▸ WHAT TO DO
Reproduce exactly the lines below from the one containing "match f.eject with" through the one containing "retry last =>", including both, and nothing else.

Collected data
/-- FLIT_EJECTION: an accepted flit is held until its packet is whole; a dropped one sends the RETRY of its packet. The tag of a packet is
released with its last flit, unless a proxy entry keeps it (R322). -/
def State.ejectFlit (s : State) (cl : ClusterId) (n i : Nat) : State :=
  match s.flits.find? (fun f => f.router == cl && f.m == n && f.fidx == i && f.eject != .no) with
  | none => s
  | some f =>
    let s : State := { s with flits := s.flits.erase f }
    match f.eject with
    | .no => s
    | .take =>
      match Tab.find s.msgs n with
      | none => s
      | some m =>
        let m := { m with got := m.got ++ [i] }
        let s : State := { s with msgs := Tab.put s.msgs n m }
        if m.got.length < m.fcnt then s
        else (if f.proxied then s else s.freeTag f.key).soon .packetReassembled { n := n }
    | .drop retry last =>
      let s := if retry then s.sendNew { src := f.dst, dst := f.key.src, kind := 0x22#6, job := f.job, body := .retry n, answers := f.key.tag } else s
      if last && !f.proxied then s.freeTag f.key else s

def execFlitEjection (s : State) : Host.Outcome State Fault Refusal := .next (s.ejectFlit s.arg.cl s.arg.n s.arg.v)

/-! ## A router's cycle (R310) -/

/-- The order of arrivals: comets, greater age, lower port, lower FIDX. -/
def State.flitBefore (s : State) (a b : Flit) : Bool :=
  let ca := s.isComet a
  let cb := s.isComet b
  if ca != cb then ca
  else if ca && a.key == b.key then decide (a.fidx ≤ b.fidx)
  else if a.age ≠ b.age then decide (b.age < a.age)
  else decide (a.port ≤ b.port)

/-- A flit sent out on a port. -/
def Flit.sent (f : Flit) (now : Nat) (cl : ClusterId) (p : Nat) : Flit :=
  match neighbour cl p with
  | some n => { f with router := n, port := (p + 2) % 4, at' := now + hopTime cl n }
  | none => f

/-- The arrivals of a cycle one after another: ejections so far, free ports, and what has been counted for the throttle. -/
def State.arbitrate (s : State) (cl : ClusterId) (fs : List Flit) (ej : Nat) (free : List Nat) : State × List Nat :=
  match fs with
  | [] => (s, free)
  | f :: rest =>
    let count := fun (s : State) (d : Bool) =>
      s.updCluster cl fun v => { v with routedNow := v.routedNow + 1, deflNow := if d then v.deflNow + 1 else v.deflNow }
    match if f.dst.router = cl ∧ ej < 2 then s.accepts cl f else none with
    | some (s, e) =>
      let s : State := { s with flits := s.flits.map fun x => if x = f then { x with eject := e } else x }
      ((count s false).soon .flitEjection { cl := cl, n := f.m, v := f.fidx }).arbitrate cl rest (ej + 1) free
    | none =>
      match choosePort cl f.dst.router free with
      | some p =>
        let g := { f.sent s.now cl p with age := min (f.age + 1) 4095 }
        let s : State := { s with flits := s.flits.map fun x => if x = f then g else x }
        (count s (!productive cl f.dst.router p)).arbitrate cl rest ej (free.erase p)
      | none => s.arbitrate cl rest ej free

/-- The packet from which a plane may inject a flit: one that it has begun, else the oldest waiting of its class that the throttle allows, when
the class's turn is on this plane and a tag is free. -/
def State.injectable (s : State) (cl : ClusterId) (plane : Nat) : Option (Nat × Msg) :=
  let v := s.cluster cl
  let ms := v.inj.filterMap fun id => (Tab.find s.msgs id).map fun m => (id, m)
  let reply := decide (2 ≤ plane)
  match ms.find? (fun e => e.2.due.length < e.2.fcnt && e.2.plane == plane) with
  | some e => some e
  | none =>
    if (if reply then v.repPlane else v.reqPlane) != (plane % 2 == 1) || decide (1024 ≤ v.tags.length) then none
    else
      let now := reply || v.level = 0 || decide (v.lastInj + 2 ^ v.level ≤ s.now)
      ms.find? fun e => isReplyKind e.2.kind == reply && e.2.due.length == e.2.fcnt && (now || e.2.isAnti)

▸ ANSWER BOX
    match f.eject with
    | .no => s
    | .take =>
      match Tab.find s.msgs n with
      | none => s
      | some m =>
        let m := { m with got := m.got ++ [i] }
        let s : State := { s with msgs := Tab.put s.msgs n m }
        if m.got.length < m.fcnt then s
        else (if f.proxied then s else s.freeTag f.key).soon .packetReassembled { n := n }
    | .drop retry last =>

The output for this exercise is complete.